December 14, 2019. Because software protection in industry is mostly clouded in secrecy, it is hard for those of us in academia to get a grip on what are acceptable overheads and typical levels of protection afforded by industrial-strength tools. Here are two pieces of information, one from a Wikileaked document (a memo from Cloakware to Sony), and one from a presentation by my good friend Gu Yuan, formerly of Cloakware/IRDTO:
December 10, 2019. We managed to obfuscate and compile a small test program for Android NDK. No guarentees it will work well on a real platform for now, but we'd love to have some Android developers try it out! Have a look under Platforms/Androd for more details.
December 2, 2019. In Problems in Cryptocurrency: Five Years Later,
Vitalik Buterin writes: "... we want to come up with a way to
'encrypt' a program so that the encrypted program would still give the
same outputs for the same inputs, but the 'internals' of the program
would be hidden. ... A solution to code obfuscation would be very
useful to blockchain protocols. ... Unfortunately this continues to be
a hard problem. ... these paths are still quite far from creating
something viable and known to be secure."
It is
interesting to compare the goals of cryptographically secure
obfuscation with those of language-based
obfuscation. Those of us who work In the latter are plagued by
ridiculous security requirements paired with ridiculous performance
requirements. For example, in A
compiler-based infrastructure for software-protection, my
friends Liem, Gu, and Johnson at IRDETO/Cloakware state that in one
typical case, their performance budget (CPU and memory) was
50% over baseline. Now, we get a lot of flack from
the crypto community (in the paper In Pursuit
of Clarity In Obfuscation cited by Buterin, for example, the
author writes: "Well, maybe those commercial products for program
obfuscation work in practice. Let me try to break one. ... ten
minutes later... Oh, nevermind."), but in practice it is
hard to protect a program for more than 10 minutes when you're only
allowed a miniscule reduction in performance.
I'm not
aware of any work in language-based obfuscation that examines what
happens when you substantially loosen the performance
requirements. This makes sense since most of the applications have
been in areas where performance matters, such as DRM. So, this is the
question: if you were allowed not 50% overhead, but, say, 5
orders of magnitude overhead, what could you accomplish?

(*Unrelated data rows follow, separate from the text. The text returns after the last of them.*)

-- ==== Sys2Proof/Machine/State.lean ====
section
/-! DEFINITION. Everything the spec gives one RK9 module to hold, as plain data, and its value right after reset
(spec/18 R379). Fields marked MODEL are the model's own. Maps are lists keyed by number; an absent key stands for the
reset value of its kind. -/

namespace Sys2Proof.Machine

/-- What stops the machine. -/
inductive Fault where
  /-- A CXL.mem access outside the range of the HDM decoder, an address that does not exist on the device (spec/16
  R353): raised by HOST_MEM_READ and HOST_MEM_WRITE. Safe: nothing is claimed of such an access. -/
  | outsideHdm (hpa : Nat)
  deriving DecidableEq, Repr

/-- What the model gives no meaning. -/
inductive Refusal where
  /-- An instruction whose meaning is not written. Safe. -/
  | notModelled (mnemonic : String)
  deriving DecidableEq, Repr

/-- The three banks of scalar state of a slot (spec/02 R55, spec/13 R267). -/
inductive Bank where
  | main | handler | trap
  deriving DecidableEq, Repr

/-- Slot states (spec/02 Table 2.7). -/
inductive SlotState where
  | empty | reserved | issue | blocked | matrix | handler | saving
  deriving DecidableEq, Repr

/-- A level of the loop stack (spec/06 R140). -/
structure LoopLevel where
  first : Nat
  last : Nat
  deriving DecidableEq, Repr

/-- One flow's registers: PC, x0 to x31 (x0 stays 0), m0 to m7, lc0, lc1 and the loop stack, innermost level last
(spec/06 R127, R140; spec/02 R55). -/
structure Flow where
  pc : Nat
  x : Vector Word 32
  m : Vector Word 8
  lc0 : BitVec 32
  lc1 : BitVec 32
  loops : List LoopLevel
  deriving DecidableEq, Repr

/-- The flow registers at task start and after reset: 0 (spec/02 Table 2.3; log 4). -/
def Flow.zero : Flow :=
  { pc := 0, x := Vector.replicate 32 0, m := Vector.replicate 8 0, lc0 := 0, lc1 := 0, loops := [] }

/-- The tile resources lent to a slot (spec/01 R17; spec/05 Table 5.8). -/
structure Grant where
  k : BitVec 16
  ch : BitVec 16
  qa : BitVec 4
  bl : BitVec 4
  ag : BitVec 8
  acc : BitVec 64
  deriving DecidableEq, Repr

/-- Nothing granted. -/
def Grant.none : Grant := { k := 0, ch := 0, qa := 0, bl := 0, ag := 0, acc := 0 }

/-- SSTATUS (spec/13 Table 13.2). -/
structure Status where
  super : Bool
  tbank : Bool
  khold : Bool
  inh : Bool
  lock : Bool
  deriving DecidableEq, Repr

/-- What a BLOCKED slot waits for (spec/02 Table 2.7). -/
inductive Wait where
  /-- WAITLT: counter and threshold (spec/09 R221). -/
  | counter (k : Nat) (t : Nat)
  /-- RECV (spec/09 R216). -/
  | recv (d : Reg) (ch : Nat)
  /-- ALT: the mask of endpoints (spec/09 R217). -/
  | alt (d : Reg) (mask : BitVec 16)
  /-- SEND and SEND.RAW: the token read from memory (spec/09 R215). -/
  | send (d : Reg) (ch : Nat) (token : Token)
  /-- BAR.WAIT: word address and phase (spec/10 R247). -/
  | barrier (d : Reg) (addr : Word) (phase : BitVec 16)
  /-- GANG.SYNC: the generation (spec/10 R249). -/
  | gang (d : Reg) (generation : Nat)
  /-- CANCEL.WAIT: the scope's key (spec/10 R239). -/
  | scope (d : Reg) (key : Nat)
  /-- IDLE: MSG.ENDs of the tile seen at its issue (spec/13 R281). -/
  | idle (seen : Nat)
  /-- TLB.INV: TLBs that have still to acknowledge (spec/13 R281, spec/15 R322). -/
  | tlb (left : List Nat)
  /-- END: its status (spec/10 R235). -/
  | ending (status : Byte)
  /-- A wait whose condition has been met: the register and its value (spec/10 R239). -/
  | settled (d : Reg) (v : Word)
  deriving DecidableEq, Repr

/-- A scalar result on its way to its register: bank, register, value and flags; the unit is 1 for the integer divider
and 2 for the FP32 divide-and-root unit, which one instruction occupies at a time (spec/06 R127, R128). -/
structure Result where
  bank : Bank
  reg : Reg
  value : Word
  flags : BitVec 7
  unit : Nat
  deriving DecidableEq, Repr

/-- The vector operations (spec/07), one name per instruction. -/
inductive VecOp where
  | fadd | fsub | fmul | fdiv | fsqrt | fma | fnma | fmin | fmax | fabs | fneg | fscaleb | fmuls | fmas
  | frcp | frsq | fexp2 | fexp | flog2 | ftanh | fsigm | fsin | fcos
  | add | sub | mul | mulh | mulhu | adds | subs | addus | subus | min | max | minu | maxu | abs | and | or | xor | andn
  | not | sll | srl | sra | popc | clz | qmul | srar | addx | mulx | macx | srax
  | cfeq | cflt | cfle | cfun | ceq | cne | clt | cle | cltu | cleu | ceqx | cltx | cgtx
  | sel | mand | mor | mxor | mandn | mnot | mpopc | mfirst | mmov | mrd
  | bcast | splat | perm | perm2 | rot | slideup | slidedn | zip | unzip | compress | lane | mvx | ins
  | redadd | redaddu | redmin | redmax | redminu | redmaxu | redfadd | redfmin | redfmax | scanadd | scanfadd | redfaddx
  | cvt | cvtF32 | ftoi | ftou | itof | utof | cvtMx | cvtF32Mx | mxsc | rand | narrow | widen
  | ld | st | lds | sts | gather | scatter
  deriving DecidableEq, Repr

/-- Where an address leads (spec/04 Table 4.2). -/
inductive Target where
  /-- A window offset of a tile of this module: scratchpad, Bushel or control page. -/
  | tile (gtile off : Nat)
  /-- A window offset of a tile of another package. -/
  | remoteTile (pkg gtile off : Nat)
  /-- A DRAM offset of a die of this module, under a key: partition × 64 + KEYID, or 0 for none. -/
  | dram (die off key : Nat)
  /-- A page of a peer module. -/
  | peer (pkg : Nat)
  /-- A page of the host: physical address. -/
  | host (pa : Nat)
  deriving DecidableEq, Repr

/-- An entry of a slot's vector queue with what it read at issue (spec/07 R156): register numbers, mask, format, part,
element size, the scalar sources, the rounding code, SEED and SRSEQ; `serial` orders the entries of the slot. -/
structure VecEntry where
  op : VecOp
  bank : Bank
  pc : Nat
  d : Fin 32
  a : Fin 32
  b : Fin 32
  mask : VMask
  fmt : Nat
  part : Nat
  es : Nat
  xa : Word
  xb : Word
  rc : Nat
  seed : Word
  seq : BitVec 32
  super : Bool
  /-- Where the lanes of a memory access lead, as its checks found. -/
  targets : List Target
  serial : Nat
  /-- A load that waits for bytes from outside the module: the addresses of its active lanes. -/
  addrs : List Word := []
  deriving DecidableEq, Repr

/-- The matrix operations (spec/08 Table 8.4). -/
inductive MatOp where
  | mma | mmaSeg | qaLd | blLd | qaPop | accClr | accRebase | accAdd | accLd | accSt | accCvt | accCvtQ
  deriving DecidableEq, Repr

Would you be able to supply useful levels of security for high-value
assets, such as smart contracts?
November 28, 2019. The old site tigress.cs.arizona.edu has now been deprecated in favor of our new site, tigress.wtf. At the same time, we have completely reorganized the code and fixed numerous problems. Tigress is now built on top of the latest version of CIL, CIL 1.7.3 goblint, by Gabriel Kerneis. Tigress should now be easier to install - there is now just one (fat) package to download, containing binaries for all platforms.

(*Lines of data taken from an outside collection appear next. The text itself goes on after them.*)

-- ==== Sys2Proof/Machine/LoadStore.lean ====
section
/-! DEFINITION. Scalar loads, stores, fences and atomics (spec/06 R143 to R153), and how requests of the scalar port are
performed and answered (spec/04 R86, R102; spec/16 R345). -/

namespace Sys2Proof.Machine

/-- A scalar load, store or atomic (spec/06 R145). -/
def ReqKind.isAccess : ReqKind → Bool
  | .load _ _ | .store _ | .atomic _ _ _ _ => true
  | _ => false
/-- A piece of a block that an instruction reads at issue from another module or the host. -/
def ReqKind.isPiece : ReqKind → Bool
  | .load _ 7 => true
  | _ => false
/-- One of the 16 requests that the scalar port of a slot may have outstanding (spec/06 R145, spec/10 R228). -/
def ReqKind.counted : ReqKind → Bool
  | .block _ | .confirm => false
  | k => !k.isPiece
/-- The request is an access of the slot's scalar, vector, matrix or channel port (spec/04 Tables 4.4, 4.6): the accesses of engines,
which R98 alone orders, carry other source numbers. -/
def State.onPort (s : State) (g : Nat) (r : Request) : Bool :=
  r.src / 16 == s.sourceNo (tileOfSlot g) 0 / 16 && decide (r.src % 16 < 8) && (match r.kind with
    | .block _ => true
    | k => k.isAccess)
/-- Every earlier access of the slot on the scalar, vector, matrix and channel ports has been performed (spec/06 R146), those of other
modules and the host among them (spec/16 R342). The model waits for all of them whatever the level (log 22). -/
def State.accessesPerformed (s : State) (g : Nat) : Bool :=
  let t := s.slot g
  (s.outstanding g).all (fun r => !s.onPort g r || r.phase == .performed) && t.mq.isEmpty && t.mbound.isEmpty &&
    (t.vq ++ t.vbound).all (fun e => !e.op.isMemory)
/-- An acquire of the slot has not had its data yet: no later access is accepted by any port (spec/06 R146). -/
def State.acquirePending (s : State) (g : Nat) : Bool := (s.outstanding g).any (fun r => r.acq)
/-- The reply unit of a tile has a free entry (spec/13 R287). -/
def State.replyRoom (s : State) (gtile : Nat) : Bool :=
  decide ((s.requests.filter (fun r => r.src % 4096 / 16 == gtile && (match r.kind with
    | .store _ | .block _ => false
    | _ => true))).length < 256)
/-- The scalar port of a slot can accept an access (spec/06 R145; spec/16 R341). -/
def State.portReady (s : State) (g : Nat) (rel : Bool) : Bool :=
  decide (((s.outstanding g).filter (fun r => r.kind.counted && r.src == s.slotSource g)).length < 16) && !s.acquirePending g &&
    s.replyRoom (tileOfSlot g) && s.retryRoom (s.slotSource g) && (!rel || s.accessesPerformed g)

/-- An instruction waits for earlier accesses of its slot: those that write to the host are confirmed (spec/16 R355). -/
def State.waitPerformed (s : State) (rel : Bool) : Issue := .wait (if rel then s.confirmSlot s.cur else s)

/-- The access of an instruction, as the checks of spec/06 R144 leave it. -/
structure Access where
  kind : ReqKind
  acc : AccKind
  addr : Word
  size : Nat
  dest : Option Reg
  level : Option Level
  acq : Bool
  rel : Bool
/-- The event with which a request of the scalar port reaches its owning unit. -/
def ReqKind.perform (k : ReqKind) (id : Nat) : Instr :=
  match k with
  | .load _ _ => .loadPerform id
  | .store _ => .storePerform id
  | _ => .atomicExecute id
/-- An access checked, and accepted when the port is ready (spec/06 R144 to R146): the instruction retires. -/
def State.access (s : State) (t : Slot) (a : Access) : Issue :=
  if !s.portReady s.cur a.rel then (if a.rel && s.engineStuck t then s.trapWord t 1 else s.waitPerformed a.rel)
  else if (match a.level with
      | some l => !t.declares l
      | none => false) then s.trapWord t 1
  else match s.checkAccess s.cur a.acc a.size a.addr with
    | .trap c => .trap c a.addr
    | .wait => .wait (s.askHome (tileOfSlot s.cur) t.part a.addr (slotAsker s.cur))
    | .ok target =>
      let r := s.accept s.cur a.kind a.addr (some target) a.dest a.acq a.rel (match a.level with
        | some l => l.val
        | none => 0)
      .done ((r.2.retire s.cur id).post (a.kind.perform r.1))

/-- A plain or acquire load of a size code (spec/06 R143). -/
def State.loadAs (s : State) (d : Reg) (sz : Nat) (addr : Word) (level : Option Level) (t : Slot) : Issue :=
  s.access t { kind := .load (sizeBytes sz) sz, acc := .read, addr := addr, size := sizeBytes sz, dest := some d
               level := level, acq := level.isSome, rel := false }
/-- A plain or release store of a size code (spec/06 R143). -/
def State.storeAs (s : State) (d : Reg) (sz : Nat) (addr : Word) (level : Option Level) (t : Slot) : Issue :=
  s.access t { kind := .store (toBytes (sizeBytes sz) (t.x d).toNat), acc := .write, addr := addr, size := sizeBytes sz
               dest := none, level := level, acq := false, rel := level.isSome }

/-- An atomic (spec/06 R149): function, word size, whether operand b is read, ordering. -/
def State.atomicAs (s : State) (d : Reg) (a : Reg) (id w : Nat) (readsB : Bool) (ord : AmoOrder) (lvl : Level) (t : Slot) :
    Issue :=
  let acq := ord == .acq || ord == .ar
  let rel := ord == .rel || ord == .ar
  let level := if ord == .none then none else some lvl
  let b := if readsB then t.x (d + 1) else 0
  let base : Access := { kind := .atomic id w (t.x d) b, acc := .atomic id, addr := t.x a, size := w, dest := some d
                         level := level, acq := acq, rel := rel }
  if readsB && d == 31 then s.trapWord t 1
  else if ord == .none && lvl != 0 then s.trapWord t 1
  else if id == 11 then
    if !s.portReady s.cur rel then (if rel && s.engineStuck t then s.trapWord t 1 else s.waitPerformed rel)
    else if (match level with
        | some l => !t.declares l
        | none => false) then s.trapWord t 1
    else match s.checkAccess s.cur (.atomic 11) 4 (t.x a) with
      | .trap c => .trap c (t.x a)
      | .wait => .wait (s.askHome (tileOfSlot s.cur) t.part (t.x a) (slotAsker s.cur))
      | .ok _ => s.access t { base with addr := t.x a + 4 * wordN (bits (t.x d) 15 0) }
  else s.access t base
/-- The registers that an atomic names. -/
def atomRegs (d a : Reg) (readsB : Bool) : List Reg := if readsB then [d, a, d + 1] else [d, a]

/-- LD.B (spec/06 R143). -/
def execLdB (d a : Reg) (off : BitVec 11) (s : State) : Host.Outcome State Fault Refusal :=
  s.issue {} [a, d] (fun t => s.loadAs d 0 (effAddr (t.x a) off) none t)
/-- LD.BU (spec/06 R143). -/
def execLdBu (d a : Reg) (off : BitVec 11) (s : State) : Host.Outcome State Fault Refusal :=
  s.issue {} [a, d] (fun t => s.loadAs d 1 (effAddr (t.x a) off) none t)
/-- LD.H (spec/06 R143). -/
def execLdH (d a : Reg) (off : BitVec 11) (s : State) : Host.Outcome State Fault Refusal :=
  s.issue {} [a, d] (fun t => s.loadAs d 2 (effAddr (t.x a) off) none t)
/-- LD.HU (spec/06 R143). -/
def execLdHu (d a : Reg) (off : BitVec 11) (s : State) : Host.Outcome State Fault Refusal :=
  s.issue {} [a, d] (fun t => s.loadAs d 3 (effAddr (t.x a) off) none t)
/-- LD.W (spec/06 R143). -/
def execLdW (d a : Reg) (off : BitVec 11) (s : State) : Host.Outcome State Fault Refusal :=
  s.issue {} [a, d] (fun t => s.loadAs d 4 (effAddr (t.x a) off) none t)
/-- LD.WU (spec/06 R143). -/
def execLdWu (d a : Reg) (off : BitVec 11) (s : State) : Host.Outcome State Fault Refusal :=
  s.issue {} [a, d] (fun t => s.loadAs d 5 (effAddr (t.x a) off) none t)
/-- LD (spec/06 R143). -/
def execLd (d a : Reg) (off : BitVec 11) (s : State) : Host.Outcome State Fault Refusal :=
  s.issue {} [a, d] (fun t => s.loadAs d 6 (effAddr (t.x a) off) none t)
/-- ST.B (spec/06 R143): the low byte of X[d]. -/
def execStB (d a : Reg) (off : BitVec 11) (s : State) : Host.Outcome State Fault Refusal :=
  s.issue {} [a, d] (fun t => s.storeAs d 0 (effAddr (t.x a) off) none t)
/-- ST.H (spec/06 R143). -/
def execStH (d a : Reg) (off : BitVec 11) (s : State) : Host.Outcome State Fault Refusal :=
  s.issue {} [a, d] (fun t => s.storeAs d 2 (effAddr (t.x a) off) none t)
/-- ST.W (spec/06 R143). -/
def execStW (d a : Reg) (off : BitVec 11) (s : State) : Host.Outcome State Fault Refusal :=
  s.issue {} [a, d] (fun t => s.storeAs d 4 (effAddr (t.x a) off) none t)
/-- ST (spec/06 R143). -/
def execSt (d a : Reg) (off : BitVec 11) (s : State) : Host.Outcome State Fault Refusal :=
  s.issue {} [a, d] (fun t => s.storeAs d 6 (effAddr (t.x a) off) none t)
/-- LD.ACQ (spec/06 R143, R146): size code 7 is reserved. -/
def execLdAcq (d a : Reg) (lvl : Level) (sz : SizeCode) (s : State) : Host.Outcome State Fault Refusal :=
  s.issue {} [a, d] (fun t => if sz = 7 then s.trapWord t 1 else s.loadAs d sz.val (t.x a) (some lvl) t)
/-- ST.REL (spec/06 R143, R146): the unsigned size codes and 7 are reserved. -/
def execStRel (d a : Reg) (lvl : Level) (sz : SizeCode) (s : State) : Host.Outcome State Fault Refusal :=
  s.issue {} [a, d] (fun t =>
    if sz = 1 ∨ sz = 3 ∨ sz = 5 ∨ sz = 7 then s.trapWord t 1 else s.storeAs d sz.val (t.x a) (some lvl) t)
/-- FENCE (spec/06 R147): the slot is not ready until every earlier access has been performed. -/
def execFence (lvl : Level) (s : State) : Host.Outcome State Fault Refusal :=
  s.issue {} [] (fun t =>
    if !t.declares lvl then s.trapWord t 1
    else if !s.accessesPerformed s.cur || s.acquirePending s.cur then (if s.engineStuck t then s.trapWord t 1 else s.waitPerformed true)
    else .done (s.retire s.cur id))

November 20, 2019. We have added a transformation, SelfModify, which transforms a function into one that modifies itself at runtime. This transformation is currently only available for X86/64 targets. It can, of course, be combined with other transformations, but it is probably best run at the very end of the transformation chain. One interesting aspect of this transformation is that when combined with virtualization with a direct or indirect threaded dispatch, the indirect jumps to the instruction handlers are replaced with (self-modified) direct jumps! This should confuse analyses that rely on indirect branches to locate the instruction handlers. For dynamic analyses, this transformation shouldn't do very much; the instructions that are executed will be the same, except for the ones that modify the code. Analyses that assume that instruction addresses uniquely identify unique code will, of course, also be confused when a code location is reused for different instructions.